The McGee-Wilcox Family 1853-1864 of Douglas County, Oregon

by Pat Wilcox-Kennedy
Medford, OR

On Tuesday, 15 March 1859, at 4:30 in the morning, the steamer Brother Jonathan arrived from San Francisco bringing the news of the admission of Oregon as a state of the Union. The bill for admission of the state had passed Congress and received the signature of the President Buchanan, on the 11th of February, 29 days before the news reached Portland. Oregon was then the 33rd state to be added to the growing family of states.

Before this, the Oregon Territory worked on many questions of statehood by the constitution and its self-support. In Laws of the Territory Of Oregon, enacted during the tenth regular session of the legislative assembly, begun, 6 December 1858, and concluded 22 January 1859 in the eighty-second year of the independence of the United States. Listed in the book was member of the legislature, house of representatives, one “A. E. McGee, Douglas.”

A. E. McGee of Douglas County, Oregon is an ancestor to the many McGee-Wilcox relatives who are still living in Oregon. A person almost needs to hold up both hands, to count the generations. And another great item for us McGee-Wilcox relatives to pop the buttons on our shirts, is the land that A. E. McGee’s brother, William D. McGee, homestead and bought with his Missouri gold in 1864, and this land is still owned by the family. I come down from the William D. McGee and his wife, Jane Caroline Nelson, line and my great-grandchildren are the seventh generation being born and living in Oregon. I guess we can really celebrate the 150th Birthday of Oregon!

Abraham Endsley McGee, also known as A. E. McGee, was born 16 July 1817 in what is now Guilford county, North Carolina. His death was 3 December 1867, Portland, Oregon and he is buried in the Masonic Cemetery, Oakland, Douglas county, Oregon. He married Margaret Bellis, the 2nd of December 1841 in Ray county, Missouri. The date of their arrival to Oregon Territory by wagon train over the Oregon Trail, was 25 August 1853 and they settled in Douglas county. Their Oregon Donation Land Claim number #178. Not having any children of their own, they were in many ways parents to a number of children that they helped along the way of their lives.

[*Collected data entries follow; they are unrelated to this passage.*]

-- ==== Sys2Proof/Machine/Channels.lean ====
section
/-! DEFINITION. The LPDDR5X channels at rest and between commands: refresh and RFM (R245, R246), the switch to writes and idle
rows (R241), power states (R253), and retraining (R250). -/
namespace Sys2Proof.Machine

/-- Whether a due refresh or RFM yields, with `owed` postponed already: to a command to its bank, up to 8 (R245). -/
def Chan.yields (c : Chan) (busy : Bool) (owed : Nat) : Bool := c.retraining || (busy && decide (owed < 8))

/-- Refreshes pulled in for an idle bank, up to 8 ahead (R245). -/
def State.pullIn (s : State) (c b pull : Nat) : State :=
  let ch := s.chan c
  let a := tget zeroDef ch.ahead b
  let n := min pull (8 - a)
  (s.setChan c { ch with ahead := tset zeroDef ch.ahead b (a + n) }).emitTimes (.refresh c b) n

/-- How many refreshes the channel pulls in behind one that falls due. -/
def pullsOf : BankUse → Nat
  | .busy => 0
  | .idle n => n.val

/-- A per-bank refresh falls due: already pulled in, postponed, or issued with those that the bank owes; a bank that owes 8
while a command waits gets one (R245). -/
def State.refreshDue (s : State) (c b : Nat) (busy : Bool) (pull : Nat) : State :=
  let ch := s.chan c
  let owed := tget zeroDef ch.owed b
  let a := tget zeroDef ch.ahead b
  if !s.mem.trained || ch.pstate.selfKept then s
  else if a ≠ 0 then
    let s := s.setChan c { ch with ahead := tset zeroDef ch.ahead b (a - 1) }
    if busy || ch.retraining then s else s.pullIn c b pull
  else if ch.yields busy owed then s.setChan c { ch with owed := tset zeroDef ch.owed b (min 8 (owed + 1)) }
  else if busy then (s.emitTimes (.refresh c b) 1).rollBack c b
  else (((s.setChan c { ch with owed := tset zeroDef ch.owed b 0 }).emitTimes (.refresh c b) (owed + 1)).rollBack c b).pullIn
    c b pull

/-- REFRESH_DUE (R244, R245). -/
def execRefreshDue (ch : Fin 16) (bank : Fin 32) (use : BankUse) (s : State) : Res :=
  (s.refreshDue ch.val bank.val (use == .busy) (pullsOf use)).done

/-- Refresh management is required, and the bank's rolling activate count has reached the threshold (R246). -/
def State.rfmReached (s : State) (c b : Nat) : Bool :=
  match s.mem.rfm with
  | some n => decide (n ≤ tget zeroDef (s.chan c).activates b)
  | none => false

/-- RFM for a bank, which yields as refresh does (R246). -/
def State.rfmDue (s : State) (c b : Nat) (busy : Bool) : State :=
  let ch := s.chan c
  let owed := tget zeroDef ch.rfmOwed b
  if ch.pstate.selfKept || !(s.rfmReached c b) then s
  else if ch.yields busy owed then s.setChan c { ch with rfmOwed := tset zeroDef ch.rfmOwed b (min 8 (owed + 1)) }
  else if busy then (s.emitTimes (.rfm c b) 1).rollBack c b
  else ((s.setChan c { ch with rfmOwed := tset zeroDef ch.rfmOwed b 0 }).emitTimes (.rfm c b) (owed + 1)).rollBack c b

/-- RFM_DUE (R246). -/
def execRfmDue (ch : Fin 16) (bank : Fin 32) (busy : Bool) (s : State) : Res := (s.rfmDue ch.val bank.val busy).done

/-- WRITE_AGE_SWITCH (R241): a queued write has waited 3,072 fc. -/
def execWriteAgeSwitch (ch : Fin 16) (s : State) : Res :=
  let c := s.chan ch.val
  State.done (if c.writes.isEmpty then s else (s.setChan ch.val { c with draining := true }).chanGo ch.val)

/-- ROW_IDLE_CLOSE (R241). -/
def execRowIdleClose (ch : Fin 16) (bank : Fin 32) (s : State) : Res :=
  let c := s.chan ch.val
  State.done (if (tget noneDef c.rows bank.val).isNone then s
    else (s.setChan ch.val { c with rows := tset noneDef c.rows bank.val none }).emit (.precharge ch.val bank.val))

/-- No command is queued or under way. -/
def Chan.idle (c : Chan) : Bool := c.reads.isEmpty && c.writes.isEmpty && c.offers.isEmpty && !c.retraining

/-- POWER_DOWN_ENTRY (R253). -/
def execPowerDownEntry (ch : Fin 16) (s : State) : Res :=
  let c := s.chan ch.val
  State.done (if c.pstate == .active && c.idle && c.rows.isEmpty && s.fld rMemPwr 0 16 != 0 then
    s.setChan ch.val { c with pstate := .powerDown } else s)

/-- Every open bank of a channel is precharged. -/
def State.prechargeAll (s : State) (c : Nat) : State :=
  let ch := s.chan c
  forEach (fun (e : Nat × Option Nat) s => s.emit (.precharge c e.1)) ch.rows (s.setChan c { ch with rows := [] })

/-- SELF_REFRESH_ENTRY (R253): in Idle. -/
def execSelfRefreshEntry (ch : Fin 16) (s : State) : Res :=
  let c := s.chan ch.val
  State.done (if s.power.idle && c.idle && (c.pstate == .active || c.pstate == .powerDown) && s.fld rMemPwr 16 16 != 0 then
      let s := s.prechargeAll ch.val
      s.setChan ch.val { s.chan ch.val with pstate := .selfRefresh }
    else s)

/-- CHANNEL_RETRAIN (R250): more than 16 link ECC corrections within the tick. -/
def execChannelRetrain (ch : Fin 16) (s : State) : Res :=
  let c := s.chan ch.val
  State.done (if c.retraining || c.eccTick ≤ 16 then s
    else (s.setChan ch.val { c with retraining := true, retrainCnt := satInc c.retrainCnt 255, eccTick := 0 }).err rMemErr 7 4
      .c none 0)

/-- A retraining ends: read DQ and write DQ are trained anew, the delays found are free values, and what waited goes on. -/
def State.retrained (s : State) (c : Nat) : State :=
  if (s.chan c).retraining then
    let f := s.fresh
    let g := f.2.fresh
    (g.2.setChan c { g.2.chan c with retraining := false, rdqDelay := f.1, wdqDelay := g.1 }).chanGo c
  else s

/-- CHANNEL_RETRAIN_DONE (R250). -/
def execChannelRetrainDone (ch : Fin 16) (s : State) : Res := (s.retrained ch.val).done

end Sys2Proof.Machine
end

Abraham Endsley McGee and William D. McGee and others of their family left the area of what is now Guilford county, North Carolina, in the year of ca 1830, for Ray county, Missouri. It was a very long trip by wagon and after their arrival, they were soon land owners, who raised corn, tobacco and many other things to make a living in the good old Missouri soil. Soon after Abraham Endsley McGee came to the Oregon Territory in 1853, he started writing letters to his family back in Ray county, Missouri, to move to Oregon Territory. He found a farm for sale, close to his farm in the Oakland, Oregon area and wrote to his brother, William D. McGee, that it was a good farm for him to own. But that he would need to bring over $3000.00 in gold to purchase the farm, due to the Civil War and confederate paper money was worthless.

The 1864 Oregon Trail wagon trip to Oregon from Missouri, with the hidden gold in the wagon was a long drawn out trip, with no bad side events, in all a good trip for the family. That is, once they had picked up William D. McGee, who had gone ahead by foot, to friends farms and by hiding in corn fields in Kansas to escape the trying times of things in the area due to the Civial War. Many of William D McGee’s children and his siblings, also came at this time to Oregon and settled. The wagon train spent their last night of the trip in the Sutherlin, Oregon area and when they entered Oakland—- a great number of the towns people were waving and there to greet them. And it was said, that the oxen were in great health and their fur-hides just glistened in the sun shine.

It is a wonderful feeling to know my family history, so much of the oral stories have been passed down through the generations and I have found many new records, by researching, old family letters, reading the maps and many books and the great joy of gathering more family history.

In memory of Abraham Endsley McGee, who was in the Oregon Legislature in the years of 1858 to 1859, when the Oregon Territory legislature, was working and placing their votes about the road to statehood, which was a long and rocky road. Because of the children that he and his wife did not have…… we of the McGee-Wilcox family are so proud to be the many later generations of his family……we can call him our Uncle, Great Uncle, Great-Great Uncle and Great-Great-Great Uncle Abraham Endsley McGee.